[Problem requirements] What you output should match the data below exactly.

Dataset excerpts
BEGIN

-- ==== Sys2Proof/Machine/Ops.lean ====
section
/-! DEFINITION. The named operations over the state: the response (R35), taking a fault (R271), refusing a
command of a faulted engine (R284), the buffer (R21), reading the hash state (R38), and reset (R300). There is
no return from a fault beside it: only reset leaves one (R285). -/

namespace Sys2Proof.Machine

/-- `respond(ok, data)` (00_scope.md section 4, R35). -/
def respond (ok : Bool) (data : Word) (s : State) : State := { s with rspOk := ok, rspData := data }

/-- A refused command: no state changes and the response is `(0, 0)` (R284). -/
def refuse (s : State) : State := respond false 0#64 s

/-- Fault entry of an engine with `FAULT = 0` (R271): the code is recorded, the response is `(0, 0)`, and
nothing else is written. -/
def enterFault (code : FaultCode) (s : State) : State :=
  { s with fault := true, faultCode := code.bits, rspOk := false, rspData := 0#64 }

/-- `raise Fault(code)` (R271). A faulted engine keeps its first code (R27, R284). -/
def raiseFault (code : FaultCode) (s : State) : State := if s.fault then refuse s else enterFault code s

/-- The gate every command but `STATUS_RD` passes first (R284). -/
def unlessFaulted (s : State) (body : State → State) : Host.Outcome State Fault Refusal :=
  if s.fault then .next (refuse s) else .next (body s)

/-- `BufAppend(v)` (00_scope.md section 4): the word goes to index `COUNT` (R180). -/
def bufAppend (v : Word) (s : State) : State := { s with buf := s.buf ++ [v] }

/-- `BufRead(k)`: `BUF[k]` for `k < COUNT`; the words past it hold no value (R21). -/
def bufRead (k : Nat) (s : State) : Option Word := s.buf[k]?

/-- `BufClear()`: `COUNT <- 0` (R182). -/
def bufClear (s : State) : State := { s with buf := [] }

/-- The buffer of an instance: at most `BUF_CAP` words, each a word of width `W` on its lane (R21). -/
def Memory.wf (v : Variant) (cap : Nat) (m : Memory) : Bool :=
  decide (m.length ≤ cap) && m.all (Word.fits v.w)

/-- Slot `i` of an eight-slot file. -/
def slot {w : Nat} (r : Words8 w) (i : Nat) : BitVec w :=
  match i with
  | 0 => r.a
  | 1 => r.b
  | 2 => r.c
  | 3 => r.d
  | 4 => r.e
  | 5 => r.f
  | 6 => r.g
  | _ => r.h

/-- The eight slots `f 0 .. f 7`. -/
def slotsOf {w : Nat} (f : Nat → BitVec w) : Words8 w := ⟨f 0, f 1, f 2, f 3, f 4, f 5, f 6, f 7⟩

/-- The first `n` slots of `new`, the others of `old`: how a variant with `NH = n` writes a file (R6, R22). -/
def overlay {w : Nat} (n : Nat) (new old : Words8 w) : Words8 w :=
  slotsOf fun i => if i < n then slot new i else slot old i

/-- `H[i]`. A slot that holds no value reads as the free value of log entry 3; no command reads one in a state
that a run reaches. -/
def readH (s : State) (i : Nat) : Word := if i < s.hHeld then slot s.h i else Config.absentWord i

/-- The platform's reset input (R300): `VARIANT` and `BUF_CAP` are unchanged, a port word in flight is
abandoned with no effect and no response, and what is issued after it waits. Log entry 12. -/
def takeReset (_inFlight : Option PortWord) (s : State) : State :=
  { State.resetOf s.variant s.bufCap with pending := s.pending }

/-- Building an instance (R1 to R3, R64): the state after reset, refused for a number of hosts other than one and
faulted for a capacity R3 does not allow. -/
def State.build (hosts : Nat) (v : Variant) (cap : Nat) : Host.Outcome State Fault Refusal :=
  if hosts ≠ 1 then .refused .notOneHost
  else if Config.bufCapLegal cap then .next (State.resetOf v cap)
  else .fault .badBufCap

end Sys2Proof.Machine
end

END

[Worked solution]
-- ==== Sys2Proof/Machine/Ops.lean ====
section
/-! DEFINITION. The named operations over the state: the response (R35), taking a fault (R271), refusing a
command of a faulted engine (R284), the buffer (R21), reading the hash state (R38), and reset (R300). There is
no return from a fault beside it: only reset leaves one (R285). -/

namespace Sys2Proof.Machine

/-- `respond(ok, data)` (00_scope.md section 4, R35). -/
def respond (ok : Bool) (data : Word) (s : State) : State := { s with rspOk := ok, rspData := data }

/-- A refused command: no state changes and the response is `(0, 0)` (R284). -/
def refuse (s : State) : State := respond false 0#64 s

/-- Fault entry of an engine with `FAULT = 0` (R271): the code is recorded, the response is `(0, 0)`, and
nothing else is written. -/
def enterFault (code : FaultCode) (s : State) : State :=
  { s with fault := true, faultCode := code.bits, rspOk := false, rspData := 0#64 }

/-- `raise Fault(code)` (R271). A faulted engine keeps its first code (R27, R284). -/
def raiseFault (code : FaultCode) (s : State) : State := if s.fault then refuse s else enterFault code s

/-- The gate every command but `STATUS_RD` passes first (R284). -/
def unlessFaulted (s : State) (body : State → State) : Host.Outcome State Fault Refusal :=
  if s.fault then .next (refuse s) else .next (body s)

/-- `BufAppend(v)` (00_scope.md section 4): the word goes to index `COUNT` (R180). -/
def bufAppend (v : Word) (s : State) : State := { s with buf := s.buf ++ [v] }

/-- `BufRead(k)`: `BUF[k]` for `k < COUNT`; the words past it hold no value (R21). -/
def bufRead (k : Nat) (s : State) : Option Word := s.buf[k]?

/-- `BufClear()`: `COUNT <- 0` (R182). -/
def bufClear (s : State) : State := { s with buf := [] }

/-- The buffer of an instance: at most `BUF_CAP` words, each a word of width `W` on its lane (R21). -/
def Memory.wf (v : Variant) (cap : Nat) (m : Memory) : Bool :=
  decide (m.length ≤ cap) && m.all (Word.fits v.w)

/-- Slot `i` of an eight-slot file. -/
def slot {w : Nat} (r : Words8 w) (i : Nat) : BitVec w :=
  match i with
  | 0 => r.a
  | 1 => r.b
  | 2 => r.c
  | 3 => r.d
  | 4 => r.e
  | 5 => r.f
  | 6 => r.g
  | _ => r.h

/-- The eight slots `f 0 .. f 7`. -/
def slotsOf {w : Nat} (f : Nat → BitVec w) : Words8 w := ⟨f 0, f 1, f 2, f 3, f 4, f 5, f 6, f 7⟩

/-- The first `n` slots of `new`, the others of `old`: how a variant with `NH = n` writes a file (R6, R22). -/
def overlay {w : Nat} (n : Nat) (new old : Words8 w) : Words8 w :=
  slotsOf fun i => if i < n then slot new i else slot old i

/-- `H[i]`. A slot that holds no value reads as the free value of log entry 3; no command reads one in a state
that a run reaches. -/
def readH (s : State) (i : Nat) : Word := if i < s.hHeld then slot s.h i else Config.absentWord i

/-- The platform's reset input (R300): `VARIANT` and `BUF_CAP` are unchanged, a port word in flight is
abandoned with no effect and no response, and what is issued after it waits. Log entry 12. -/
def takeReset (_inFlight : Option PortWord) (s : State) : State :=
  { State.resetOf s.variant s.bufCap with pending := s.pending }

/-- Building an instance (R1 to R3, R64): the state after reset, refused for a number of hosts other than one and
faulted for a capacity R3 does not allow. -/
def State.build (hosts : Nat) (v : Variant) (cap : Nat) : Host.Outcome State Fault Refusal :=
  if hosts ≠ 1 then .refused .notOneHost
  else if Config.bufCapLegal cap then .next (State.resetOf v cap)
  else .fault .badBufCap

end Sys2Proof.Machine
end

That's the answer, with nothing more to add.